Aim of the task.
Go through the entries below and print, exactly, the lines starting at the one with "less free. -/" and ending at the one with "s.writer.openBatch.length < s.settings.flushBatch ∧ s.ctx", keeping both ends and no others.

Excerpted records.

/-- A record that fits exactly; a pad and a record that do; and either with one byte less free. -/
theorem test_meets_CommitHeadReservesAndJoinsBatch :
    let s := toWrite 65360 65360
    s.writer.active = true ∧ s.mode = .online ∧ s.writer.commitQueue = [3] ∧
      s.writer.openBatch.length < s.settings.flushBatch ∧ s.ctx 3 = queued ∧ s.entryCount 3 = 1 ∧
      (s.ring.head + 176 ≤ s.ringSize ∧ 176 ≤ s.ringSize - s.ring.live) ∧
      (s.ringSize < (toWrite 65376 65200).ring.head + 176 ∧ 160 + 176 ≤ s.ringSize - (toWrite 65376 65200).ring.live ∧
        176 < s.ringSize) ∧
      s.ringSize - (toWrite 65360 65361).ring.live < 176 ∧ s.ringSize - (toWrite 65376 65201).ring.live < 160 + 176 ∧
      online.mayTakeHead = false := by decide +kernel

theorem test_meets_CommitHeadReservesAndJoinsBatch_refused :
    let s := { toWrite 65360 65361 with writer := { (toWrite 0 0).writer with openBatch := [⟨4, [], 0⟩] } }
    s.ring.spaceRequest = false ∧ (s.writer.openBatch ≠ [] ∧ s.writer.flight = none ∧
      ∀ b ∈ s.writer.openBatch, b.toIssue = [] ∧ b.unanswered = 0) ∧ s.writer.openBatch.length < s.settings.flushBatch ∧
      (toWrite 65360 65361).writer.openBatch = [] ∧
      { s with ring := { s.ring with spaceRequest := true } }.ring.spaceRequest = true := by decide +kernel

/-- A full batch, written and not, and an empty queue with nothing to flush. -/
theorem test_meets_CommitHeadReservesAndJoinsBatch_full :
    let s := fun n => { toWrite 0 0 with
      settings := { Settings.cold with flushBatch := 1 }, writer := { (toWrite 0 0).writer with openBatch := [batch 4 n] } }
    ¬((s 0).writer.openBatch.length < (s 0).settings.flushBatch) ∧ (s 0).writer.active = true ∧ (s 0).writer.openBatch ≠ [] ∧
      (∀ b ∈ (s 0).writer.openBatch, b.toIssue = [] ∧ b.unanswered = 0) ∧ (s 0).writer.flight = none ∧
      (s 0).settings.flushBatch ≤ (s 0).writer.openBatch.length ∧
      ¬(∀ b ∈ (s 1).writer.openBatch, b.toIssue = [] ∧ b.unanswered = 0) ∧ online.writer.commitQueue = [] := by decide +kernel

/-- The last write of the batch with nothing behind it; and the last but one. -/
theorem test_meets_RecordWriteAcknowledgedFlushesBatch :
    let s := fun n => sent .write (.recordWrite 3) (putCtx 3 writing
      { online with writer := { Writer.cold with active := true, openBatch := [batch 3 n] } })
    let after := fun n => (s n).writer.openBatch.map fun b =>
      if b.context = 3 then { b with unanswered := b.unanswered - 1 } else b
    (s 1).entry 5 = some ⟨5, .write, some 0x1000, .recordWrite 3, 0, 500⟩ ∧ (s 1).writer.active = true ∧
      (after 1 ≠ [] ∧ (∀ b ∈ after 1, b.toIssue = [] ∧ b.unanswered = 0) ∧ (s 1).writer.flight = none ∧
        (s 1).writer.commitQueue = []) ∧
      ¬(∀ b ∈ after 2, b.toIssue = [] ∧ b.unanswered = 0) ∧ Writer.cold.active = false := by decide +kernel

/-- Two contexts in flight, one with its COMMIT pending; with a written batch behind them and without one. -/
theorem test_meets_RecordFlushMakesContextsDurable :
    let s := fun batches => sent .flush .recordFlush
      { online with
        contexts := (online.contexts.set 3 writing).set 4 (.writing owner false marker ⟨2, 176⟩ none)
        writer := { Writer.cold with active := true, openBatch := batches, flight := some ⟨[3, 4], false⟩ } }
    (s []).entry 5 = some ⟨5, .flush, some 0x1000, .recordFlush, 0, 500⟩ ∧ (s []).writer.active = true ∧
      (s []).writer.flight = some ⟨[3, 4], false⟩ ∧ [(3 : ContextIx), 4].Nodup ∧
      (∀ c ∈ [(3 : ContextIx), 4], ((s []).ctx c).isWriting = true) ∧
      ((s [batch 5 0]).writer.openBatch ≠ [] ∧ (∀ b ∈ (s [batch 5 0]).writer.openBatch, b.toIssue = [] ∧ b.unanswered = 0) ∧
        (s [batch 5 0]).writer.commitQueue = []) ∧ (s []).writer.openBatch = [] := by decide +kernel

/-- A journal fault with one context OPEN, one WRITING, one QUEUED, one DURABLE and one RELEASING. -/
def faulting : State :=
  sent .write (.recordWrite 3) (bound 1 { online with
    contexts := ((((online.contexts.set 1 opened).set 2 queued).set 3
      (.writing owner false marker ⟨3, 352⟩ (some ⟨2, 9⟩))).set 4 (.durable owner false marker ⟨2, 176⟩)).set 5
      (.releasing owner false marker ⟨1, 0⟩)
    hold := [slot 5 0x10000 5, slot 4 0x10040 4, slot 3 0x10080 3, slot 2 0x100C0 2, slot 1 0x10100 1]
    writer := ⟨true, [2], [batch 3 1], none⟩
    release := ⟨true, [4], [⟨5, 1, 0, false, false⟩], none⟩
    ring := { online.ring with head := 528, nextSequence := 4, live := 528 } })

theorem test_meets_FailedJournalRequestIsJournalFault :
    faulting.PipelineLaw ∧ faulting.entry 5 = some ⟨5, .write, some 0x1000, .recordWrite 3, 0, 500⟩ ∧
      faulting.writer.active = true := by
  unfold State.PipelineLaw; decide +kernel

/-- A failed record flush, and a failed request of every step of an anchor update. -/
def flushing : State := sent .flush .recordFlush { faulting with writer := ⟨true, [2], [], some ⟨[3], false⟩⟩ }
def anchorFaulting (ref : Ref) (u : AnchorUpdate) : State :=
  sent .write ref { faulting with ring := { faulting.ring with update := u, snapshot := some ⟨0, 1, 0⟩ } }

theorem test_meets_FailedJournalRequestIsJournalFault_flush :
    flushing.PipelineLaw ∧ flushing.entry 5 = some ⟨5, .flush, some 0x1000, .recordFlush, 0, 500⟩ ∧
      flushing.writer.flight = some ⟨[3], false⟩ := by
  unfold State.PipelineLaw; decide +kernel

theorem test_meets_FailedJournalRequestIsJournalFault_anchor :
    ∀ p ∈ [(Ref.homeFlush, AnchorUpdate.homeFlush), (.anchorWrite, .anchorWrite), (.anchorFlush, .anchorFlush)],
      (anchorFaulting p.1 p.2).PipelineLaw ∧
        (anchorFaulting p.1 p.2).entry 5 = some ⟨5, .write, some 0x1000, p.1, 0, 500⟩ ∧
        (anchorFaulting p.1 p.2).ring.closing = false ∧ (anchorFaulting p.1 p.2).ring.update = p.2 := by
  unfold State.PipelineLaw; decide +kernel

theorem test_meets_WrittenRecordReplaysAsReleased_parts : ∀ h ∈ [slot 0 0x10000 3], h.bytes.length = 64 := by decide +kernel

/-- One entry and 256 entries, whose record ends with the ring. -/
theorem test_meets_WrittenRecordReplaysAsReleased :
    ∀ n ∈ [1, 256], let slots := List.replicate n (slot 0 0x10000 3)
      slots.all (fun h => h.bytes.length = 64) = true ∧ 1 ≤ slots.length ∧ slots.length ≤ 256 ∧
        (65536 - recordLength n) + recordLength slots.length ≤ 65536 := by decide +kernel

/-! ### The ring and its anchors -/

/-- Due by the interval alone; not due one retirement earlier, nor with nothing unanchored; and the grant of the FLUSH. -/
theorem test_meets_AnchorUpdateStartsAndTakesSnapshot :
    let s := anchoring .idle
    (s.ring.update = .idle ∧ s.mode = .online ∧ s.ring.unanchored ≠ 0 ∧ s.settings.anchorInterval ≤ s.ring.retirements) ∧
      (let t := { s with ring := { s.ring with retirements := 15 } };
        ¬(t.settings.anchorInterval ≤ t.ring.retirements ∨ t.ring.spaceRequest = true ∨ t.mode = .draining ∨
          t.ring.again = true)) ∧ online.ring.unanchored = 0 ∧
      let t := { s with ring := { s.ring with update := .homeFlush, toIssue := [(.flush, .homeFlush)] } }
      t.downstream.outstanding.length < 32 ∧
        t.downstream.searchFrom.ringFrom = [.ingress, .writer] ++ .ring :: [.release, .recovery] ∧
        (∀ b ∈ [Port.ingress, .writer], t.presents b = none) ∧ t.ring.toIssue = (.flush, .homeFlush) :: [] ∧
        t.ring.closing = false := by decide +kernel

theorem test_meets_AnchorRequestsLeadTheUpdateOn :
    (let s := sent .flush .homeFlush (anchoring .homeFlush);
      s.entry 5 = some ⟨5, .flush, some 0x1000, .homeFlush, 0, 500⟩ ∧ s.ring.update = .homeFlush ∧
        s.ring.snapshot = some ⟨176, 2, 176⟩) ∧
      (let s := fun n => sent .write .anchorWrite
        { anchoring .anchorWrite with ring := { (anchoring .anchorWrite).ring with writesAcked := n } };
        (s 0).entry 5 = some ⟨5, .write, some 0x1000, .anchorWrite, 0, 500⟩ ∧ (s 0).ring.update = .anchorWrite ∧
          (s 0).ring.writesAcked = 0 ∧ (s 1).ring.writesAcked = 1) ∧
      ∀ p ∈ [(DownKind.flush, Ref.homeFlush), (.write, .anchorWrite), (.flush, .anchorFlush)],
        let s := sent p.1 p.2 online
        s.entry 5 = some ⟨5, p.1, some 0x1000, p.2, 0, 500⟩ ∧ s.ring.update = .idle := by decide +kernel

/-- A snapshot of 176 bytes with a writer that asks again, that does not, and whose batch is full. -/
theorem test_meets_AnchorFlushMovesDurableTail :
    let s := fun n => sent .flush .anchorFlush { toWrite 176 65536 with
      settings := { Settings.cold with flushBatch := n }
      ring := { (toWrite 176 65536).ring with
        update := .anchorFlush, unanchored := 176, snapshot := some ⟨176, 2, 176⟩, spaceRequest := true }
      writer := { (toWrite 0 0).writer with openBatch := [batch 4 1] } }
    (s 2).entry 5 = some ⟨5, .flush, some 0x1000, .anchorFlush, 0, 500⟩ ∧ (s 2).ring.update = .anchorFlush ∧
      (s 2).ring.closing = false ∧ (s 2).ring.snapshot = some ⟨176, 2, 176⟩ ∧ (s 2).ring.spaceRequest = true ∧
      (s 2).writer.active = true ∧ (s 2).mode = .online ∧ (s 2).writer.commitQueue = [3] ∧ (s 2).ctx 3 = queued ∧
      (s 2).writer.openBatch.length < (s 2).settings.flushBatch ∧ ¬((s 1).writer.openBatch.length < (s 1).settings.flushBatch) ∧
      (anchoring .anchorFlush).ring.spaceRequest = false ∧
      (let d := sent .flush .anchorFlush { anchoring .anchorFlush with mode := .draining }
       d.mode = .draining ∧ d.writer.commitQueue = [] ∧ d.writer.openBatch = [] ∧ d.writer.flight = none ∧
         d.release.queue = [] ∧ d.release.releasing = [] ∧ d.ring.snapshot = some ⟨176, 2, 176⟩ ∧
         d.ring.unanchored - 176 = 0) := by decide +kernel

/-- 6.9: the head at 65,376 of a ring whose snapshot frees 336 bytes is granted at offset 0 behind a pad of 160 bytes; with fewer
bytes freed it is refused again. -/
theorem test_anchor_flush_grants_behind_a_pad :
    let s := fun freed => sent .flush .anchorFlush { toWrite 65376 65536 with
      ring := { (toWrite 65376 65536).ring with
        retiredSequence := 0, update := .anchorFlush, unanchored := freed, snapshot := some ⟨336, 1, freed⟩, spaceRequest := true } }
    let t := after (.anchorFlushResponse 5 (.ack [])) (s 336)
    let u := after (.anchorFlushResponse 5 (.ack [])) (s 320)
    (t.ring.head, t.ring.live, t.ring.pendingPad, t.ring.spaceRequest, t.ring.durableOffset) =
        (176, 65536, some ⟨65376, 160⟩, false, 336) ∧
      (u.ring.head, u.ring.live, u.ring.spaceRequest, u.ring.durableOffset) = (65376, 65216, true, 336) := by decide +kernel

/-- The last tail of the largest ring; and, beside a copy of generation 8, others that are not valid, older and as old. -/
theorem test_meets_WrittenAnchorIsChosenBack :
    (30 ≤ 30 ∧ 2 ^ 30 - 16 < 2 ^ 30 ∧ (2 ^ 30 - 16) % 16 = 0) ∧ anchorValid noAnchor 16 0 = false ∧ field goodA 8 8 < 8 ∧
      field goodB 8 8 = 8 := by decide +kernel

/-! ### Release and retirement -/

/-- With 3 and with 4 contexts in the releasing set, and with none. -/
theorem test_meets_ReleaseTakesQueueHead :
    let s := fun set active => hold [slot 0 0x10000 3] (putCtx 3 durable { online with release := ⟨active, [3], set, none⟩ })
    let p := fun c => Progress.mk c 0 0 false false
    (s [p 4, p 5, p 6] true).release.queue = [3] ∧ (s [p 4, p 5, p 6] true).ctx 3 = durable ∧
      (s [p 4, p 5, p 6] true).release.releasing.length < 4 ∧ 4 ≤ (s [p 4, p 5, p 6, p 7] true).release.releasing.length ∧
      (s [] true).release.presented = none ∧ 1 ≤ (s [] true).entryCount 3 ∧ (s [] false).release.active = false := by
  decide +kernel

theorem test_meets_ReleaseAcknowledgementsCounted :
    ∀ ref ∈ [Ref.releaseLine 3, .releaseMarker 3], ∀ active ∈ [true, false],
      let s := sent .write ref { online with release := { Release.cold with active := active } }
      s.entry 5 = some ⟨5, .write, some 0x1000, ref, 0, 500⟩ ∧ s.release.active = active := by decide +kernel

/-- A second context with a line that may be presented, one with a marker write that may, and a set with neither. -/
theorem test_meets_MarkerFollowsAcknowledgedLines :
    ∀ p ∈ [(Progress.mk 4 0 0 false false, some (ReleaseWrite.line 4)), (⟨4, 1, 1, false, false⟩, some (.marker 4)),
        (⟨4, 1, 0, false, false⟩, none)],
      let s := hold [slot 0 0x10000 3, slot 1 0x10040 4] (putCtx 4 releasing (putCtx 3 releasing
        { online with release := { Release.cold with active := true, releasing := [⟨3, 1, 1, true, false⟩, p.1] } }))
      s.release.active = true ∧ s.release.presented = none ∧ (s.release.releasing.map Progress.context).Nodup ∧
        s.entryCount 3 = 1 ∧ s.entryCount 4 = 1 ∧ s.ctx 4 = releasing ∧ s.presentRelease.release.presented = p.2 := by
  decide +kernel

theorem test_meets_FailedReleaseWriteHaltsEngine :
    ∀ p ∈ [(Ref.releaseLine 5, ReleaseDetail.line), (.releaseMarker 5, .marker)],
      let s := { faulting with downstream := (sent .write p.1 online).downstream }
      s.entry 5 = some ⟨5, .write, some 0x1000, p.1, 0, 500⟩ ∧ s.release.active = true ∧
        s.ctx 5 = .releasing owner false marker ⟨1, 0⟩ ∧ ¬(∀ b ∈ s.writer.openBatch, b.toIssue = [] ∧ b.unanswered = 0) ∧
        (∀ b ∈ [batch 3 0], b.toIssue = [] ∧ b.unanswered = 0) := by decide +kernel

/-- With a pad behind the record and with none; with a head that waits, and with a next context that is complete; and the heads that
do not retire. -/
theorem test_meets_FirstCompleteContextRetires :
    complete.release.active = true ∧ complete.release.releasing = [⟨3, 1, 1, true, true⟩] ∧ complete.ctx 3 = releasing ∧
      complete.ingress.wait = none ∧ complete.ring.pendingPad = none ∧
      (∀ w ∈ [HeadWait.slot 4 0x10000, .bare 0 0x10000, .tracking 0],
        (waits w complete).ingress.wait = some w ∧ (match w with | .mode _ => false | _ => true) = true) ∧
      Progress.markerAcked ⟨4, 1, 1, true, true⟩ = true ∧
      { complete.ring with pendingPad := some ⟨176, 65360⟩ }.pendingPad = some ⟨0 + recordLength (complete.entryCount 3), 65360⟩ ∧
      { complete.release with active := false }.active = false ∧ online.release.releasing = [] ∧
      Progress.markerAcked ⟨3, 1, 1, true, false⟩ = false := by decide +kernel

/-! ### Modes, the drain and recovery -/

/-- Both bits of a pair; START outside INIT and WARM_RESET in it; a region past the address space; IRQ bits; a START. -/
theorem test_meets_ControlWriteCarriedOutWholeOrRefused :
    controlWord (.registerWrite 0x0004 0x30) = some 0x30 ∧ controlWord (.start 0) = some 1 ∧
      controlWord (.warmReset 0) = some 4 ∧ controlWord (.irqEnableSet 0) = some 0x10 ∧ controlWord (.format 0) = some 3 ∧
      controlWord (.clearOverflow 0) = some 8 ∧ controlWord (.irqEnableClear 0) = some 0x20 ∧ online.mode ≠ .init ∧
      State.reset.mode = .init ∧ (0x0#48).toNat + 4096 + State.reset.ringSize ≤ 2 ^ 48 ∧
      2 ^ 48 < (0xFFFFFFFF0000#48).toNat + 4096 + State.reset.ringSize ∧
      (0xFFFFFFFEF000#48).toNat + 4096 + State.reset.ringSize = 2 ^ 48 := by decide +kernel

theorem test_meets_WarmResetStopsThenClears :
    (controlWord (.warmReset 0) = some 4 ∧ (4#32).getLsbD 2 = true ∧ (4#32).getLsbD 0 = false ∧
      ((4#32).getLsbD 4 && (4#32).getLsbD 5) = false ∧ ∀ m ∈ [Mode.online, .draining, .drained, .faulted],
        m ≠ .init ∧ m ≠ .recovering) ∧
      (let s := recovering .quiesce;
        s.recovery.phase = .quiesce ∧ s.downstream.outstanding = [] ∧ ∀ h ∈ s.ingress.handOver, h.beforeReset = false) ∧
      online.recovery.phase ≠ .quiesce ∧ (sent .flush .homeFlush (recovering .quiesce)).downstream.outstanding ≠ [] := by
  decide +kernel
==
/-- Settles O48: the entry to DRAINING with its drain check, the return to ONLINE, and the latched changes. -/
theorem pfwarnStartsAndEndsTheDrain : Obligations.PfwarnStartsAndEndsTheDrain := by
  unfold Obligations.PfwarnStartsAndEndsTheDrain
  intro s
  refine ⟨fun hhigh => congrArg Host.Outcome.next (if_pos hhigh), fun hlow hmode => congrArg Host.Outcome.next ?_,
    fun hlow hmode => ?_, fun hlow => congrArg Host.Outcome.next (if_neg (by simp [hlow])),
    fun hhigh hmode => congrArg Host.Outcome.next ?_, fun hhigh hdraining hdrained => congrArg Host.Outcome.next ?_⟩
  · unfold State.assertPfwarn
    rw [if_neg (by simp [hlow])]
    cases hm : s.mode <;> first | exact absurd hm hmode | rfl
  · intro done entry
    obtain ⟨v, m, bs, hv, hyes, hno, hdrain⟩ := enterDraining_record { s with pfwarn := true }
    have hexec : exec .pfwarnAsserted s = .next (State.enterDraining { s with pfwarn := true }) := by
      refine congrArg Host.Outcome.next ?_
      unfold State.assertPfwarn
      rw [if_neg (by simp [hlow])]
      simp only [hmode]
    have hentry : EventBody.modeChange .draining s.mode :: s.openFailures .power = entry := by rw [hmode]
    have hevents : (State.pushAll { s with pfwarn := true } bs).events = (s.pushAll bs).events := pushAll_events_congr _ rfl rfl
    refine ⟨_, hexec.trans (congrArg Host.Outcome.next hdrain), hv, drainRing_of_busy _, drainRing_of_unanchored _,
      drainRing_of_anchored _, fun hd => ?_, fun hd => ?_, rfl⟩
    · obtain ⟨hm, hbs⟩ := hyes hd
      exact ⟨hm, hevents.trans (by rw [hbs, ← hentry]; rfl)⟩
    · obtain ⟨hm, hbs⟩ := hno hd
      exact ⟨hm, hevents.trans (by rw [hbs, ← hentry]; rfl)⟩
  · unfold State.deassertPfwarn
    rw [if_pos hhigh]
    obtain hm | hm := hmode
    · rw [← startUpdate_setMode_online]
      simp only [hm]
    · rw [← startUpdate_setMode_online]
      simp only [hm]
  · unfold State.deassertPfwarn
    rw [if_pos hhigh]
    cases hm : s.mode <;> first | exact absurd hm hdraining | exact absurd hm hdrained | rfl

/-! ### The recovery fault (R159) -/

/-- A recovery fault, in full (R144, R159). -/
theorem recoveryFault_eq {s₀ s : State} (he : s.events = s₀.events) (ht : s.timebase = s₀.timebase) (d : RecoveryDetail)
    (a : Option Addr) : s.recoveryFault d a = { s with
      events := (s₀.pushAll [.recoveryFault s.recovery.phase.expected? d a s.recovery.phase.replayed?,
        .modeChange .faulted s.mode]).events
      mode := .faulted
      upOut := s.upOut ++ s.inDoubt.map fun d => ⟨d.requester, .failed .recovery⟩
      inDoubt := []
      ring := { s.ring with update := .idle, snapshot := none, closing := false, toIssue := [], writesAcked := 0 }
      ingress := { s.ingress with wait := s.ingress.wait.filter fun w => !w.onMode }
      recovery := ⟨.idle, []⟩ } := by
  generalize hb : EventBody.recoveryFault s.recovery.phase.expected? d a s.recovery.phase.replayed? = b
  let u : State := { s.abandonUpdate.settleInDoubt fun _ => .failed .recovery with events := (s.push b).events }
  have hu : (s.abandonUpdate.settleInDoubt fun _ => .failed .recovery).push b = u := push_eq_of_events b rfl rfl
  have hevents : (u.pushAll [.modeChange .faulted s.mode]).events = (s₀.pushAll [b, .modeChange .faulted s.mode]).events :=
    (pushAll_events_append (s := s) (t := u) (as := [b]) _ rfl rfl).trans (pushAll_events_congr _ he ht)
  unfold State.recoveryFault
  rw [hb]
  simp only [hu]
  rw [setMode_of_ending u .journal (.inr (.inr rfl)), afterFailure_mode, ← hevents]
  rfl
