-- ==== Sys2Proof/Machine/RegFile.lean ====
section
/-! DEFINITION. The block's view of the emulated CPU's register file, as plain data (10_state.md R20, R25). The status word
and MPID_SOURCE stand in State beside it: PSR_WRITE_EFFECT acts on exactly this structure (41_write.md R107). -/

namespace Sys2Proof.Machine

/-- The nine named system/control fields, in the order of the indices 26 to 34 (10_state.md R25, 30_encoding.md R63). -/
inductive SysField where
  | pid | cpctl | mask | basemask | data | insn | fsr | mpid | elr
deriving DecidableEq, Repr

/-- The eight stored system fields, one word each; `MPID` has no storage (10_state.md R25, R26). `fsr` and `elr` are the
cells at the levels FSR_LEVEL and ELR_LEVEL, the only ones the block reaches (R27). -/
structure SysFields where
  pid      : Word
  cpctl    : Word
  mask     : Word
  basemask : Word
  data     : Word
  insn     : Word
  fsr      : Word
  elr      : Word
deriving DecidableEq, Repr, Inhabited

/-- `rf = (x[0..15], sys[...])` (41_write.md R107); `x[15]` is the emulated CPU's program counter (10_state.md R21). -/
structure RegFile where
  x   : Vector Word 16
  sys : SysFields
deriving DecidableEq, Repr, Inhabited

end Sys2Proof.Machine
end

Written solution.
/-- A record that fits exactly; a pad and a record that do; and either with one byte less free. -/
theorem test_meets_CommitHeadReservesAndJoinsBatch :
    let s := toWrite 65360 65360
    s.writer.active = true ∧ s.mode = .online ∧ s.writer.commitQueue = [3] ∧
      s.writer.openBatch.length < s.settings.flushBatch ∧ s.ctx 3 = queued ∧ s.entryCount 3 = 1 ∧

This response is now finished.